Large language model (LLM) applications often reuse previously processed context, such as chat history and documents, which introduces significant redundant computation. Existing LLM serving systems address such redundant computation by storing the KV caches of processed context and loading the corresponding KV cache when a new request reuses the context. Further, as these LLM applications scale, the total size of KV caches becomes excessively large and requires both DRAM and SSD for full storage.
However, prior work that stores KV caches in DRAM and SSD suffers from high loading delays, as most KV cache hits come from SSD, which is slow to load. To increase the KV cache hit rate on DRAM, we identify lossy KV cache compression as a promising approach.

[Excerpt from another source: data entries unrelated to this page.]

-- ==== Sys2Proof/Certificates/Slice0/Obligations.lean ====
section
/-! DEFINITION. The statements about the model, by chapter of the spec, with the tables and predicates they share. -/
namespace Sys2Proof.Claims
open Sys2Proof.Machine

/-! ### Scalar tables (R208, R210)

Each row is an instruction and what it computes, in the manual's own arithmetic. -/

/-- One thing, and no other, leaves the module from s to t. -/
def emits (s t : State) (e : WireEvent) : Prop := t.wire = s.wire ++ [e]

/-- All ones or zero as a 64-bit truth value 1 or 0. -/
def truth (b : Bool) : Word := BitVec.zeroExtend 64 (BitVec.ofBool b)

/-- Register-register operations. -/
def aluR : List ((Site → LayR → Instr) × (Word → Word → Word)) :=
  [ (.add, fun a b => BitVec.ofNat 64 (a.toNat + b.toNat)),
    (.sub, fun a b => BitVec.ofInt 64 (a.toNat - b.toNat)),
    (.mul, fun a b => BitVec.ofNat 64 (a.toNat * b.toNat)),
    (.mulhu, fun a b => ((a.zeroExtend 128 * b.zeroExtend 128) >>> 64).truncate 64),
    (.and, fun a b => ~~~(~~~a ||| ~~~b)),
    (.or, fun a b => a ||| b),
    (.xor, fun a b => a ^^^ b),
    (.shl, fun a b => a <<< (b &&& 63)),
    (.shr, fun a b => a >>> (b &&& 63)),
    (.sra, fun a b => BitVec.ofInt 64 (a.toInt / 2 ^ (b &&& 63).toNat)),
    (.slt, fun a b => truth (decide (a.toInt < b.toInt))),
    (.sltu, fun a b => truth (decide (a.toNat < b.toNat))),
    (.min, fun a b => BitVec.ofInt 64 (Min.min a.toInt b.toInt)),
    (.max, fun a b => BitVec.ofInt 64 (Max.max a.toInt b.toInt)),
    (.divu, fun a b => if b.toNat = 0 then 0xFFFFFFFFFFFFFFFF#64 else BitVec.ofNat 64 (a.toNat / b.toNat)),
    (.remu, fun a b => if b.toNat = 0 then a else BitVec.ofNat 64 (a.toNat % b.toNat)) ]

/-- Register-immediate operations on ra and the sign-extended immediate. -/
def aluI : List ((Site → LayI → Instr) × (Word → Word → Word)) :=
  [ (.addi, fun a m => BitVec.ofNat 64 (a.toNat + m.toNat)),
    (.andi, fun a m => ~~~(~~~a ||| ~~~m)),
    (.ori, fun a m => a ||| m),
    (.xori, fun a m => a ^^^ m),
    (.shli, fun a m => a <<< (m &&& 63)),
    (.shri, fun a m => a >>> (m &&& 63)),
    (.srai, fun a m => BitVec.ofInt 64 (a.toInt / 2 ^ (m &&& 63).toNat)),
    (.slti, fun a m => truth (decide (a.toInt < m.toInt))),
    (.sltiu, fun a m => truth (decide (a.toNat < m.toNat))),
    (.movi, fun _ m => m),
    (.movhi, fun a m => (m.truncate 32 : W32) ++ (a.truncate 32 : W32)) ]

/-- Conditional branches and the condition each takes. -/
def branches : List ((Site → LayB → Instr) × (Word → Word → Prop)) :=
  [ (.beq, fun a b => a.toNat = b.toNat),
    (.bne, fun a b => a.toNat ≠ b.toNat),
    (.blt, fun a b => a.toInt < b.toInt),
    (.bge, fun a b => b.toInt ≤ a.toInt),
    (.bltu, fun a b => a.toNat < b.toNat),
    (.bgeu, fun a b => b.toNat ≤ a.toNat) ]

/-- The target of a taken branch: pc + 8 × OFF, in 48 bits (R210). -/
def target (pc : Addr) (off : BitVec 32) : Addr := BitVec.ofInt 48 (pc.toNat + 8 * off.toInt)

end Sys2Proof.Claims

open Sys2Proof Sys2Proof.Machine Sys2Proof.Claims

/-! ### The queue -/

/-- A step takes the command at the front of the queue and runs it with the queue's rest. -/
def Obligations.StepRunsFront : Prop :=
  ∀ (c : Instr) (rest : List Instr) (s : State),
    step { s with pending := c :: rest } = exec c { s with pending := rest }

/-! ### Scalar instructions -/

/-- R208, register form: rd takes the result of ra and rb, s0 discards it, the stream goes on 8 bytes later, and nothing
else changes. -/
def Obligations.ScalarRegister : Prop :=
  ∀ e ∈ aluR, ∀ (p : Site) (o : LayR) (s : State), Presents p (e.1 p o) s →
    exec (e.1 p o) s = .next (issuedAs s p (pcOf s p + 8) (putReg o.rd (e.2 (regOf s p o.ra) (regOf s p o.rb))))

/-- R208, immediate form: rd takes the result of ra and the sign-extended immediate, s0 discards it, the stream goes on 8
bytes later, and nothing else changes. -/
def Obligations.ScalarImmediate : Prop :=
  ∀ e ∈ aluI, ∀ (p : Site) (o : LayI) (s : State), Presents p (e.1 p o) s →
    exec (e.1 p o) s = .next (issuedAs s p (pcOf s p + 8) (putReg o.rd (e.2 (regOf s p o.ra) (o.imm.signExtend 64))))

/-- R195, R210: branches, JAL, and JR to a target with bits [2:0] clear; JR to another target traps PC_ALIGN with rd and
pc unchanged. -/
def Obligations.ControlFlow : Prop :=
  (∀ e ∈ branches, ∀ (p : Site) (o : LayB) (s : State), Presents p (e.1 p o) s →
    (e.2 (regOf s p o.ra) (regOf s p o.rb) →
      exec (e.1 p o) s = .next (issuedAs s p (target (pcOf s p) o.off) id)) ∧
    (¬ e.2 (regOf s p o.ra) (regOf s p o.rb) → exec (e.1 p o) s = .next (issuedAs s p (pcOf s p + 8) id))) ∧
  (∀ (p : Site) (o : LayB) (s : State), Presents p (.jal p o) s →
    exec (.jal p o) s = .next (issuedAs s p (target (pcOf s p) o.off) (putReg o.ra ((pcOf s p + 8).zeroExtend 64)))) ∧
  (∀ (p : Site) (o : LayR) (s : State), Presents p (.jr p o) s → regOf s p o.ra &&& 7 = 0 →
    exec (.jr p o) s =
      .next (issuedAs s p ((regOf s p o.ra).truncate 48) (putReg o.rd ((pcOf s p + 8).zeroExtend 64)))) ∧
  (∀ (p : Site) (o : LayR) (s : State), Presents p (.nop p o) s →
    exec (.nop p o) s = .next (issuedAs s p (pcOf s p + 8) id)) ∧
  (∀ (p : Site) (o : LayR) (s : State), Presents p (.jr p o) s → regOf s p o.ra &&& 7 ≠ 0 →
    exec (.jr p o) s = .next (trappedAs s p 0x0E (opc 0x03 0x07 o.bits) 0 0))

/-! ### Scalar memory access (R209, R240, R264) -/

namespace Sys2Proof.Claims
open Sys2Proof.Machine

/-- The effective address of layout M with the bits below the access size cleared (R209). -/
def scalarAddr (s : State) (p : Site) (o : LayM) (n : Nat) : Nat :=
  (regOf s p o.ra + o.off.signExtend 64).toNat % 2 ^ 48 / n * n

/-- The loads and their sizes. -/
def loads : List ((Site → LayM → Upset → Instr) × Nat) := [(.ld64, 8), (.ld32, 4)]

/-- The stores and their sizes. -/
def stores : List ((Site → LayM → Instr) × Nat) := [(.st64, 8), (.st32, 4)]

/-- n bytes of a line from an offset, as a little-endian number. -/
def lineNum (d : Line) (off : Nat) : Nat → Nat
  | 0 => 0
  | n + 1 => (d.getD off 0).toNat + 256 * lineNum d (off + 1) n

/-- The bytes of a line that an engine of core c finds in its near store. -/
def nearBytes (s : State) (c : Fin 96) (line : Nat) : Option Line := ((s.cores[c]).nsFind line).map fun x => x.data

/-- Only the pc, the issue count and one change of the site's stream differ among the streams and the arbiter of core c. -/
def OnlySite (p : Site) (f : Stream → Stream) (s t : State) : Prop :=
  OnlyCore p.core s t ∧ (t.cores[p.core]).streams = ((issuedAs s p (pcOf s p + 8) f).cores[p.core]).streams ∧
    (t.cores[p.core]).issued = (s.cores[p.core]).issued + 1

end Sys2Proof.Claims

/-- R209: a load whose translation and line the core holds writes the little-endian bytes, zero-extended, and changes
no byte of memory, of the near store or of the write queue; one that reaches memory writes what the access path
delivers. -/
def Obligations.LoadHit : Prop :=
  (∀ e ∈ loads, ∀ (p : Site) (o : LayM) (s : State) (f : Leaf) (x : NsLine), Presents p (e.1 p o .none) s →
    (s.cores[p.core]).ctx.isSome = true → (s.cores[p.core]).tlbFind (scalarAddr s p o e.2) = some f → f.r = true →
    (s.cores[p.core]).nsFind (leafDpa f (scalarAddr s p o e.2) / 256) = some x → x.unref = false → x.poison = false →
    Answers (e.1 p o .none) s fun t =>
      Only [.cores] s t ∧
      OnlySite p (putReg o.rd (BitVec.ofNat 64 (lineNum x.data (scalarAddr s p o e.2 % 256) e.2))) s t ∧
      (∀ l, nearBytes t p.core l = nearBytes s p.core l) ∧ (t.cores[p.core]).wq = (s.cores[p.core]).wq) ∧
  (∀ e ∈ loads, ∀ (p : Site) (o : LayM) (u : Upset) (s s' : State) (bs : List Byte), Presents p (e.1 p o u) s →
    s.loadBytes p.core p.stream (some .scalar) (scalarAddr s p o e.2) e.2 u = (s', .ok bs) →
    exec (e.1 p o u) s = .next (issuedAs s' p (pcOf s p + 8) (putReg o.rd (BitVec.ofNat 64 (leNat bs)))))

/-- R209, R240: a store under a held translation with W places its bytes, and no other, in the core's write queue and in
the near store's copy of the line; memory itself changes later. -/
def Obligations.StoreQueues : Prop :=
  ∀ e ∈ stores, ∀ (p : Site) (o : LayM) (s : State) (f : Leaf), Presents p (e.1 p o) s →
    (s.cores[p.core]).ctx.isSome = true → (s.cores[p.core]).tlbFind (scalarAddr s p o e.2) = some f → f.w = true →
    (s.cores[p.core]).wq.length < 256 →
    Answers (e.1 p o) s fun t =>
      let a := scalarAddr s p o e.2
      let bytes := (List.range e.2).map fun i => (a % 256 + i, (regOf s p o.rd).extractLsb' (8 * i) 8)
      Only [.cores] s t ∧ OnlySite p id s t ∧
      (t.cores[p.core]).wq = (s.cores[p.core]).wq ++
        [{ stream := p.stream, seqNo := (s.stream p.core p.stream).seqNo, eng := .seq,
           line := BitVec.ofNat 40 (leafDpa f a / 256), bytes := bytes, owner := f.owner }] ∧
      nearBytes t p.core (leafDpa f a / 256) =
        (nearBytes s p.core (leafDpa f a / 256)).map (fun d => mergeBytes d bytes) ∧
      ∀ l, l ≠ leafDpa f a / 256 → nearBytes t p.core l = nearBytes s p.core l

We design a lossy compression system that decides the compression algorithm, compression rate and device placement for each KV cache entry to maximise DRAM hits and minimise loading delay without significantly degrading generation quality. Compared to various static compression baselines across three tasks, our system AdaptCache achieves 1.43–2.4 delay savings at the same quality and 6–55% quality improvements at the same delay.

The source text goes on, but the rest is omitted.